Also measure the empty harness and subtract it, report distributions rather than only mean, and convert cycles using the measured or known invariant-TSC frequency, not instantaneous turbo frequency. The invariant TSC ticks at a fixed rate regardless of P-state, so cycles-to-nanoseconds is stable, but it does NOT track the core's actual execution clock, so 'cycles' from TSC is wall-clock time, not core cycles. For core cycles use perf / CPU_CLK_UNHALTED. Disable or account for C-states, SMT interference, interrupts, page faults, and branch predictor warmup.

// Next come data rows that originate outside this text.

-- ==== Sys2Proof/Laws/State.lean ====
section
/-!
SUPPORT. One lemma per field for each update of State: what the update writes, and that it writes nothing else.
-/
namespace Sys2Proof.Machine.State

@[simp] theorem setCtx_cycle (s : State) (k : Nat) (c : Ctx) : (s.setCtx k c).cycle = s.cycle := rfl
@[simp] theorem setCtx_node (s : State) (k : Nat) (c : Ctx) : (s.setCtx k c).node = s.node := rfl
@[simp] theorem setCtx_retired (s : State) (k : Nat) (c : Ctx) : (s.setCtx k c).retired = s.retired := rfl
@[simp] theorem setCtx_full (s : State) (k : Nat) (c : Ctx) : (s.setCtx k c).full = s.full := rfl
@[simp] theorem setCtx_fwRun (s : State) (k : Nat) (c : Ctx) : (s.setCtx k c).fwRun = s.fwRun := rfl
@[simp] theorem setCtx_atdone (s : State) (k : Nat) (c : Ctx) : (s.setCtx k c).atdone = s.atdone := rfl
@[simp] theorem setCtx_asidrtBase (s : State) (k : Nat) (c : Ctx) : (s.setCtx k c).asidrtBase = s.asidrtBase := rfl
@[simp] theorem setCtx_asidrtEn (s : State) (k : Nat) (c : Ctx) : (s.setCtx k c).asidrtEn = s.asidrtEn := rfl
@[simp] theorem setCtx_cwBase (s : State) (k : Nat) (c : Ctx) : (s.setCtx k c).cwBase = s.cwBase := rfl
@[simp] theorem setCtx_cwEn (s : State) (k : Nat) (c : Ctx) : (s.setCtx k c).cwEn = s.cwEn := rfl
@[simp] theorem setCtx_pctlMode (s : State) (k : Nat) (c : Ctx) : (s.setCtx k c).pctlMode = s.pctlMode := rfl
@[simp] theorem setCtx_pctlBudget (s : State) (k : Nat) (c : Ctx) : (s.setCtx k c).pctlBudget = s.pctlBudget := rfl
@[simp] theorem setCtx_modeNow (s : State) (k : Nat) (c : Ctx) : (s.setCtx k c).modeNow = s.modeNow := rfl
@[simp] theorem setCtx_islandStep (s : State) (k : Nat) (c : Ctx) : (s.setCtx k c).islandStep = s.islandStep := rfl
@[simp] theorem setCtx_atreqAddr (s : State) (k : Nat) (c : Ctx) : (s.setCtx k c).atreqAddr = s.atreqAddr := rfl
@[simp] theorem setCtx_atreqBusy (s : State) (k : Nat) (c : Ctx) : (s.setCtx k c).atreqBusy = s.atreqBusy := rfl
@[simp] theorem setCtx_reportCount (s : State) (k : Nat) (c : Ctx) : (s.setCtx k c).reportCount = s.reportCount := rfl
@[simp] theorem setCtx_seq (s : State) (k : Nat) (c : Ctx) : (s.setCtx k c).seq = s.seq := rfl
@[simp] theorem setCtx_fences (s : State) (k : Nat) (c : Ctx) : (s.setCtx k c).fences = s.fences := rfl
@[simp] theorem setCtx_hostQ (s : State) (k : Nat) (c : Ctx) : (s.setCtx k c).hostQ = s.hostQ := rfl
@[simp] theorem setCtx_cxlOn (s : State) (k : Nat) (c : Ctx) : (s.setCtx k c).cxlOn = s.cxlOn := rfl
@[simp] theorem setCtx_hostHeld (s : State) (k : Nat) (c : Ctx) : (s.setCtx k c).hostHeld = s.hostHeld := rfl
@[simp] theorem setCtx_linksDown (s : State) (k : Nat) (c : Ctx) : (s.setCtx k c).linksDown = s.linksDown := rfl
@[simp] theorem setCtx_walk (s : State) (k : Nat) (c : Ctx) : (s.setCtx k c).walk = s.walk := rfl
@[simp] theorem setCtx_queues (s : State) (k : Nat) (c : Ctx) : (s.setCtx k c).queues = s.queues := rfl
@[simp] theorem setCtx_mem (s : State) (k : Nat) (c : Ctx) : (s.setCtx k c).mem = s.mem := rfl
@[simp] theorem setCtx_poison (s : State) (k : Nat) (c : Ctx) : (s.setCtx k c).poison = s.poison := rfl
@[simp] theorem setCtx_frames (s : State) (k : Nat) (c : Ctx) : (s.setCtx k c).frames = s.frames := rfl
@[simp] theorem setCtx_frameBad (s : State) (k : Nat) (c : Ctx) : (s.setCtx k c).frameBad = s.frameBad := rfl
@[simp] theorem setCtx_l2 (s : State) (k : Nat) (c : Ctx) : (s.setCtx k c).l2 = s.l2 := rfl
@[simp] theorem setCtx_home (s : State) (k : Nat) (c : Ctx) : (s.setCtx k c).home = s.home := rfl
@[simp] theorem setCtx_parts (s : State) (k : Nat) (c : Ctx) : (s.setCtx k c).parts = s.parts := rfl
@[simp] theorem setCtx_priv (s : State) (k : Nat) (c : Ctx) : (s.setCtx k c).priv = s.priv := rfl
@[simp] theorem setCtx_specVec (s : State) (k : Nat) (c : Ctx) : (s.setCtx k c).specVec = s.specVec := rfl
@[simp] theorem setCtx_tlb (s : State) (k : Nat) (c : Ctx) : (s.setCtx k c).tlb = s.tlb := rfl
@[simp] theorem setCtx_tiles (s : State) (k : Nat) (c : Ctx) : (s.setCtx k c).tiles = s.tiles := rfl
@[simp] theorem setCtx_clusters (s : State) (k : Nat) (c : Ctx) : (s.setCtx k c).clusters = s.clusters := rfl
@[simp] theorem setCtx_blocks (s : State) (k : Nat) (c : Ctx) : (s.setCtx k c).blocks = s.blocks := rfl
@[simp] theorem setCtx_launches (s : State) (k : Nat) (c : Ctx) : (s.setCtx k c).launches = s.launches := rfl
@[simp] theorem setCtx_specs (s : State) (k : Nat) (c : Ctx) : (s.setCtx k c).specs = s.specs := rfl
@[simp] theorem setCtx_ctxs (s : State) (k : Nat) (c : Ctx) : (s.setCtx k c).ctxs = s.ctxs.set k c := rfl
@[simp] theorem setCtx_kept (s : State) (k : Nat) (c : Ctx) : (s.setCtx k c).kept = s.kept := rfl
@[simp] theorem setCtx_stores (s : State) (k : Nat) (c : Ctx) : (s.setCtx k c).stores = s.stores := rfl
@[simp] theorem setCtx_remote (s : State) (k : Nat) (c : Ctx) : (s.setCtx k c).remote = s.remote := rfl
@[simp] theorem setCtx_watches (s : State) (k : Nat) (c : Ctx) : (s.setCtx k c).watches = s.watches := rfl
@[simp] theorem setCtx_outbox (s : State) (k : Nat) (c : Ctx) : (s.setCtx k c).outbox = s.outbox := rfl
@[simp] theorem setCtx_rounds (s : State) (k : Nat) (c : Ctx) : (s.setCtx k c).rounds = s.rounds := rfl
@[simp] theorem setCtx_killsUp (s : State) (k : Nat) (c : Ctx) : (s.setCtx k c).killsUp = s.killsUp := rfl
@[simp] theorem setCtx_oldestStart (s : State) (k : Nat) (c : Ctx) : (s.setCtx k c).oldestStart = s.oldestStart := rfl
@[simp] theorem setCtx_agenda (s : State) (k : Nat) (c : Ctx) : (s.setCtx k c).agenda = s.agenda := rfl
@[simp] theorem setCtx_turn (s : State) (k : Nat) (c : Ctx) : (s.setCtx k c).turn = s.turn := rfl
@[simp] theorem setCtx_popped (s : State) (k : Nat) (c : Ctx) : (s.setCtx k c).popped = s.popped := rfl
@[simp] theorem setCtx_left (s : State) (k : Nat) (c : Ctx) : (s.setCtx k c).left = s.left := rfl
@[simp] theorem setCtx_cur (s : State) (k : Nat) (c : Ctx) : (s.setCtx k c).cur = s.cur := rfl
@[simp] theorem setCtx_word (s : State) (k : Nat) (c : Ctx) : (s.setCtx k c).word = s.word := rfl
@[simp] theorem setCtx_probe (s : State) (k : Nat) (c : Ctx) : (s.setCtx k c).probe = s.probe := rfl
@[simp] theorem setCtx_fresh (s : State) (k : Nat) (c : Ctx) : (s.setCtx k c).fresh = s.fresh := rfl
@[simp] theorem setCtx_nextUid (s : State) (k : Nat) (c : Ctx) : (s.setCtx k c).nextUid = s.nextUid := rfl
@[simp] theorem setCtx_nextStore (s : State) (k : Nat) (c : Ctx) : (s.setCtx k c).nextStore = s.nextStore := rfl
@[simp] theorem setCtx_nextReq (s : State) (k : Nat) (c : Ctx) : (s.setCtx k c).nextReq = s.nextReq := rfl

static inline uint64_t tsc_start(void) {
    unsigned lo, hi;
    __asm__ __volatile__("lfence\n\trdtsc" : "=a"(lo), "=d"(hi) :: "memory");
    return ((uint64_t)hi << 32) | lo;
}

static inline uint64_t tsc_stop(void) {
    unsigned lo, hi, aux;
    __asm__ __volatile__("rdtscp\n\tlfence" : "=a"(lo), "=d"(hi), "=c"(aux) :: "memory");
    return ((uint64_t)hi << 32) | lo;
}
What they're listening for: A strong answer treats timestamping as part of the experiment, including serialization, migration, and overhead subtraction, and knows TSC frequency != core frequency.
Follow-ups
  • Why can `rdtscp` still be insufficient at the beginning of a region?
  • How do you detect cross-core TSC problems?
  • What would you use on Arm?
A benchmark claims p99.9 latency improved after batching RX completions. What methodology checks whether the result is real?staff

I would first check the load model. A closed-loop client that sends the next request only after receiving the previous response can hide stalls through coordinated omission: if the system stalls 5 ms, a closed-loop client simply does not send during the stall, records one slow sample instead of the hundreds an open-loop sender would have queued, and the tail looks artificially clean. For latency claims, use an open-loop / constant-arrival process, record intended send time and completion time, and correct or explicitly report missed intervals. Tools that do this correctly include wrk2, Vegeta, and HdrHistogram's coordinated-omission correction (record with an expected interval).

Then check sample size: p99.9 needs many independent samples; 100,000 samples only gives about 100 points beyond p99.9, and burst correlation makes that weaker. Report confidence or repeat runs, not a single percentile.

For batching specifically, separate service time from queueing time. Batching can improve throughput and median by amortizing MMIO/cache work while increasing wait time for the first packet in a batch, so a 'p99.9 improved' claim under a closed loop is exactly the result coordinated omission would fabricate. Measure p50, p99, p99.9, max, drops, offered load, achieved load, and queue depth under steady state and incast.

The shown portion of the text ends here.